-- ==== Sys2Proof/Machine/Lamps.lean ====
section
/-! DEFINITION. The lamp commands (R2, R3), the wait lamps (R37), the Lamp Monitor's comparison (R167, R169) and what is
settled at the end of every event. -/

namespace Sys2Proof.Machine

/-- The table of R2, "flash" being the phase of R3. -/
def lampOfState (r : LegRec) (i : LampId) : Bool :=
  match r.state with
  | .start | .flash =>
    match i with
    | .amber => r.flashOn
    | _ => false
  | .rest | .called | .claimed | .committed | .held => decide (i = .green) || decide (i = .dontWalk)
  | .amber => decide (i = .amber) || decide (i = .dontWalk)
  | .allRedIn | .allRedOut => decide (i = .red) || decide (i = .dontWalk)
  | .walk => decide (i = .red) || decide (i = .walk)
  | .clearance =>
    match i with
    | .red => true
    | .dontWalk => r.flashOn
    | _ => false

/-- The command of a signal lamp: that of R2, or off on leg 1 of a one-leg station (R20). -/
def lampOn (s : State) (l : LegId) (i : LampId) : Bool := inUse s l && lampOfState (s.legs.get l) i

/-- Both wait lamps of a leg (R37). -/
def waitLampOn (s : State) (l : LegId) : Bool :=
  if s.mode = .start ∨ s.mode = .flash then false
  else
    match callOf s l with
    | none => false
    | some c =>
      match c.kind with
      | .plain => true
      | .aid => (s.calls.get l).blinkOn

/-- The comparison of R167 for one lamp with its command. -/
def proveLamp (on : Bool) (r : LampRec) : LampRec :=
  if r.readback = on then { r with mismatch := .stopped, failed := false }
  else if r.failed || r.mismatch.running then r
  else { r with mismatch := .load 3 }

/-- The comparison of R167 for the five lamps of a leg. -/
def proveLeg (s : State) (l : LegId) : Lamps LampRec :=
  let p := s.lamps.get l
  { red := proveLamp (lampOn s l .red) p.red
    amber := proveLamp (lampOn s l .amber) p.amber
    green := proveLamp (lampOn s l .green) p.green
    walk := proveLamp (lampOn s l .walk) p.walk
    dontWalk := proveLamp (lampOn s l .dontWalk) p.dontWalk }

/-- "The Lamp Monitor compares from the end of START [...] until the next START or RESTART" (R167). Comparing again a lamp
neither of whose sides has changed changes nothing, so every event may compare all ten (log entry 23). -/
def proveLamps (s : State) : State :=
  if s.mode = .start then s else { s with lamps := { leg0 := proveLeg s .leg0, leg1 := proveLeg s .leg1 } }

/-- A lamp mismatch (R167): "a lamp whose readback differs from its command [...] whether or not its countdown has
expired". -/
def mismatched (s : State) (l : LegId) (i : LampId) : Bool := (((s.lamps.get l).get i).readback != lampOn s l i)

/-- Some lamp is mismatched (R166). -/
def anyMismatch (s : State) : Bool := bothLegs.any (fun l => allLamps.any (fun i => mismatched s l i))

/-- A conflict on a leg (R169): vehicle green and walk readback both on. -/
def conflictSensed (p : Lamps LampRec) : Bool := p.green.readback && p.walk.readback

/-- The test of R146: every leg in use is in HELD, or the station mode is FLASH. -/
def holdAnswered (s : State) : Bool :=
  decide (s.mode = .flash) || bothLegs.all (fun l => !inUse s l || decide (legState s l = .held))

/-- R146: while the hold side is waiting, PHA rises as soon as the test passes. -/
def testHoldSide (s : State) : State :=
  if s.hold.side = .waiting ∧ holdAnswered s = true then updHold (fun h => { h with side := .acknowledged, pha := true }) s else s

/-- What every event settles last: the hold side against the legs (R146), and the lamps against their commands (R167). -/
def settle (s : State) : State := proveLamps (testHoldSide s)

/-- An event taken by the part: nothing while the RESET pin is held (R157); otherwise its effect at a new instant (log
entry 5), and what every event settles. -/
def event (f : State → State) (s : State) : State :=
  if s.resetHeld then s else settle (f { s with clock := s.clock + 1 })

/-- The expiry of a decisecond count, at the instant of the tick that brought it about (log entries 2 and 5): nothing
where it is not due (log entry 1). -/
def expiry (due : Bool) (f : State → State) (s : State) : State :=
  if !s.resetHeld && due then settle (f s) else s

end Sys2Proof.Machine
end

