/-- What START may change (R157, R170). -/
def startParts : List Part :=
  [.resetHeld, .reading, .mode, .cause, .faultCheck, .isolation, .join, .cfg, .legs, .buttons, .calls, .slots, .table, .heard,
   .line, .hold, .kerbs, .links, .ambient, .lamps, .port, .phq, .prq, .quietPin, .quietInput, .clock]

/-- What a received frame may change: the table, the slots and legs in conflict, the holders, the counters, and what an
entry into ISOLATED changes (R56 to R58). -/
def frameParts : List Part := isolationParts ++ holdParts

/-- What a maintenance command may change beside the reply. -/
def portParts : PortCommand → List Part
  | .stat | .leg | .tread | .holders | .cnts | .fclr | .quiet => []
  | .call => pressParts
  | .hold => holdParts
  | .flash => flashParts
  | .resume => isolationParts ++ [.kerbs, .links]
  | .isol => isolationParts
  | .join => [.mode, .cause, .isolation, .join, .line, .hold]
  | .rstrt => startParts

/-- The parts that a command may change, beside those of `settledParts`. -/
def commandParts : Instr → List Part
  | .start _ _ _ _ | .resetPinAssert => startParts
  | .configurationRead _ => [.reading, .faultCheck, .cfg, .ambient] ++ flashParts
  | .joinExpiry => [.mode, .join, .line]
  | .pressDeclared _ _ => [.buttons]
  | .releaseDeclared _ _ | .aidClassification _ _ | .buttonSample _ _ _ => .buttons :: pressParts
  | .stuck _ _ => [.buttons, .port]
  | .blinkExpiry _ => [.calls]
  | .flashCountdownExpiry _ | .minGreenExpiry _ | .startNear _ | .amberExpiry _ => [.legs]
  | .allRedInExpiry _ => [.legs, .calls, .slots, .line, .kerbs, .links]
  | .walkExpiry _ => [.legs, .kerbs, .links]
  | .clearanceExpiry _ => [.legs, .slots, .kerbs, .links]
  | .allRedOutExpiry _ => [.legs, .slots, .line, .port]
  | .slotEndInExpiry _ => [.slots]
  | .contestExpiry _ => [.legs, .slots, .line]
  | .transmissionStart => [.slots, .line]
  | .arbitrationLoss => [.slots, .line]
  | .collisionError | .lineFault => isolationParts
  | .ownFrameCompleted => [.line]
  | .bidCompleted => [.legs, .slots, .line, .port]
  | .keepCompleted => [.slots, .line]
  | .cedeCompleted => [.line]
  | .beaconCountdownExpiry => [.line]
  | .lineClear => [.mode, .cause, .isolation, .join, .line]
  | .brokenFrame => [.line]
  | .beaconReceived _ | .bidReceived _ | .keepReceived _ | .cedeReceived _ => isolationParts
  | .invalidFrameReceived _ | .duplicateFrameReceived _ | .clearwayReceived _ | .clearEndReceived _ => frameParts
  | .heardExpiry _ => [.table, .heard]
  | .tableSlotExpiry _ _ => [.table]
  | .burstDue _ _ | .soundingExpiry _ _ | .beepEnd _ _ => [.kerbs, .links, .sinceTick]
  | .envelopeStep _ _ => [.kerbs]
  | .ambientWord _ _ _ => [.ambient]
  | .stalenessExpiry _ _ => [.ambient, .port]
  | .quietInputChange _ => [.quietPin, .quietInput]
  | .phqRise | .phqFall => .phq :: holdParts
  | .prqRise | .prqFall => .prq :: holdParts
  | .clearwayRepeatExpiry => [.line]
  | .refreshExpiry _ => holdParts
  | .lampReadbackChange _ _ _ | .mismatchExpiry _ _ => flashParts
  | .stat _ => .port :: portParts .stat
  | .leg _ => .port :: portParts .leg
  | .tread _ => .port :: portParts .tread
  | .holders _ => .port :: portParts .holders
  | .cnts _ => .port :: portParts .cnts
  | .fclr _ => .port :: portParts .fclr
  | .call _ => .port :: portParts .call
  | .hold _ => .port :: portParts .hold
  | .quiet _ => .port :: portParts .quiet
  | .flash _ => .port :: portParts .flash
  | .resume _ => .port :: portParts .resume
  | .isol _ => .port :: portParts .isol
  | .join _ => .port :: portParts .join
  | .rstrt _ => .port :: portParts .rstrt
  | .unknownCommand code _ =>
    match commandOf code with
    | none => [.port]
    | some c => .port :: portParts c
  | .decisecondTick => [.join, .legs, .buttons, .calls, .slots, .table, .heard, .line, .hold, .kerbs, .links, .ambient, .lamps, .sinceTick]
  | .startPulse _ _ => isolationParts

/-! ### When a command has an effect (log entry 1) -/

/-- The condition a command's rule puts on the state: the expiry is due, the frame is in transmission, the input is active.
A command whose condition does not hold changes nothing. -/
def occurs (i : Instr) (s : State) : Bool :=
  match i with
  | .configurationRead _ => s.reading
  | .joinExpiry => s.join.due
  | .pressDeclared l k => pressReady s l k
  | .releaseDeclared l k => releaseReady s l k
  | .aidClassification l k => aidReached s l k
  | .stuck l k => stuckReached s l k
  | .blinkExpiry l => (s.calls.get l).blink.due
  | .flashCountdownExpiry l => (s.legs.get l).flash.due
  | .minGreenExpiry l => (s.legs.get l).minGreen.due
  | .startNear l => decide (legState s l = .committed) && startIsNear s l
  | .amberExpiry l => intervalDone s l .amber
  | .allRedInExpiry l => intervalDone s l .allRedIn
  | .walkExpiry l => intervalDone s l .walk
  | .clearanceExpiry l => intervalDone s l .clearance
  | .allRedOutExpiry l => intervalDone s l .allRedOut
  | .slotEndInExpiry l => slotOver s l
  | .contestExpiry l => decide (legState s l = .claimed) && (s.slots.get l).contest.due
  | .transmissionStart => maySend s
  | .arbitrationLoss | .collisionError => s.line.tx.isSome
  | .ownFrameCompleted => sendsPlain s
  | .bidCompleted => (bidInFlight s).isSome
  | .keepCompleted => (keepInFlight s).isSome
  | .cedeCompleted => (cedeInFlight s).isSome
  | .beaconCountdownExpiry => s.line.beacon.due
  | .heardExpiry st => heardOver s st.toNat
  | .tableSlotExpiry st l => foreignOver s st.toNat l
  | .burstDue l k => burstReady s l k
  | .soundingExpiry l k => decide ((kerbOf s l k).sounding ≠ 0)
  | .beepEnd l k => (kerbOf s l k).beepLeft.running
  | .envelopeStep l k => (kerbOf s l k).step.due
  | .ambientWord l _ v => served s l && decide (v.toNat ≤ 120)
  | .stalenessExpiry l k => (ambientOf s l k).staleness.due
  | .quietInputChange high => s.quietInput != high
  | .phqRise => !s.phq
  | .phqFall => s.phq
  | .prqRise => !s.prq
  | .prqFall => s.prq
  | .clearwayRepeatExpiry => s.hold.clearway.due
  | .refreshExpiry st => refreshOver s st.toNat
  | .mismatchExpiry l i => (lampRec s l i).mismatch.due
  | .buttonSample l _ _ => served s l
  | _ => true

• _INSTRUCTIONS TO FOLLOW_:
From the entries above, write out only the lines starting at the line that holds "c => .port :: portParts c" and ending at the line that holds "s l .allRedOut", keeping both and matching them exactly.

• _SOLUTION FOR THIS TASK_:
    | some c => .port :: portParts c
  | .decisecondTick => [.join, .legs, .buttons, .calls, .slots, .table, .heard, .line, .hold, .kerbs, .links, .ambient, .lamps, .sinceTick]
  | .startPulse _ _ => isolationParts

/-! ### When a command has an effect (log entry 1) -/

/-- The condition a command's rule puts on the state: the expiry is due, the frame is in transmission, the input is active.
A command whose condition does not hold changes nothing. -/
def occurs (i : Instr) (s : State) : Bool :=
  match i with
  | .configurationRead _ => s.reading
  | .joinExpiry => s.join.due
  | .pressDeclared l k => pressReady s l k
  | .releaseDeclared l k => releaseReady s l k
  | .aidClassification l k => aidReached s l k
  | .stuck l k => stuckReached s l k
  | .blinkExpiry l => (s.calls.get l).blink.due
  | .flashCountdownExpiry l => (s.legs.get l).flash.due
  | .minGreenExpiry l => (s.legs.get l).minGreen.due
  | .startNear l => decide (legState s l = .committed) && startIsNear s l
  | .amberExpiry l => intervalDone s l .amber
  | .allRedInExpiry l => intervalDone s l .allRedIn
  | .walkExpiry l => intervalDone s l .walk
  | .clearanceExpiry l => intervalDone s l .clearance
  | .allRedOutExpiry l => intervalDone s l .allRedOut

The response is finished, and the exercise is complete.